Could that be what makes the build fail?

minrk commented 1 week ago

Great work! This does seem to change ucx/ucc from optional to required dependencies. That means they shouldn't be present explicitly in run or test dependencies, they should either:

I think #102 is the motivation for making them optional, if we can keep going with that. Maybe with all of it working now, you can treat ucc the same as ucx and it will still work?

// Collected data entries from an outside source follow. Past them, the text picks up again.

-- ==== Sys2Proof/Machine/Operands.lean ====
section
/-! DEFINITION. The operand forms: what a decoded field means to an instruction (40_codec R86, R88, R89; 41_placement R101, R102, R109). -/

namespace Sys2Proof.Machine

/-- `tw = zext_16(tile)` (40_codec R88). -/
def tileWord (tile : Nat) : TileWord := BitVec.ofNat 16 tile

/-- `tileIndex(tw) = tw[TILE_INDEX_BITS-1:0]` (40_codec R88); with `TILE_INDEX_BITS` above 16, the whole word: DESIGN CHOICE,
log 19. -/
def tileIndex (p : Profile) (tw : TileWord) : Nat := tw.toNat % 2 ^ p.tileIndexBits

/-- `attr(tw)`: the bits above the tile index (40_codec R88), none where it takes the whole word (DESIGN CHOICE,
log 19); the block does not interpret them. -/
def tileAttr (p : Profile) (tw : TileWord) : Nat := tw.toNat / 2 ^ p.tileIndexBits

/-- `abyte = aoff * TILE_BYTES`: the byte offset of a tile block in its asset bank (40_codec R86). -/
def assetByteOffset (p : Profile) (aoff : Nat) : Nat := aoff * p.tileBytes

/-- The observable triple of the golden vectors (40_codec R89): position, tile index, attribute bits. -/
def placementTriple (p : Profile) (pos tile : Nat) : Nat × Nat × Nat :=
  (pos, tileIndex p (tileWord tile), tileAttr p (tileWord tile))

/-- `advance1(c)`: one stride-1 cursor step with the row-boundary skip (41_placement R101). -/
def advance1 (p : Profile) (c : Nat) : Nat :=
  if c % p.fbPitch = p.rowLastCol then c + p.rowSkip else c + 1

/-- `advanceBy(c, s)`: `advance1` applied `s` times (41_placement R102). -/
def advanceBy (p : Profile) (c : Nat) : Nat → Nat
  | 0 => c
  | n + 1 => advance1 p (advanceBy p c n)

end Sys2Proof.Machine
end

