-- ==== Sys2Proof/Machine/Dispatch.lean ====
section
/-! DEFINITION. `exec`: the meaning of each instruction (42_stream_control R122), one arm per constructor. -/

namespace Sys2Proof.Machine

def exec (i : Instr) (s : State) : Host.Outcome State Fault Refusal :=
  match i with
  | .pla pos tile abank aoff => Sys2Proof.Machine.execPla pos tile abank aoff s
  | .plb pos tile => Sys2Proof.Machine.execPlb pos tile s
  | .put tile => Sys2Proof.Machine.execPut tile s
  | .bank => Sys2Proof.Machine.execBank s
  | .borda => Sys2Proof.Machine.execBorda s
  | .bordb => Sys2Proof.Machine.execBordb s
  | .eos => Sys2Proof.Machine.execEos s
  | .eof k => Sys2Proof.Machine.execEof k s
  | .reservedC0 _ => Sys2Proof.Machine.execReservedC0 s
  | .reservedE0 _ => Sys2Proof.Machine.execReservedE0 s
  | .reservedF4 _ => Sys2Proof.Machine.execReservedF4 s

end Sys2Proof.Machine
end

@leofeng can you look at this?

j34ni commented 1 week ago

Thanks

I checked and it is not necessary to load UCX to use OpenMPI if there is no communications via interconnect involved (i.e., on a laptop or on a single node): it works without error or warning

However for use without CUDA support one has to do:

export OMPI_MCA_opal_warn_on_missing_libcuda=0
export OMPI_MCA_opal_cuda_support=0
export OMPI_MCA_mca_base_component_show_load_errors=0
github-actions[bot] commented 1 week ago

Hi! This is the friendly automated conda-forge-linting service.

I wanted to let you know that I linted all conda-recipes in your PR (recipe/meta.yaml) and found some lint.

Here's what I've got...

For recipe/meta.yaml:

leofang commented 1 week ago

@j34ni the last commit might have some problem. Rerendering failed and all CI configs were gone.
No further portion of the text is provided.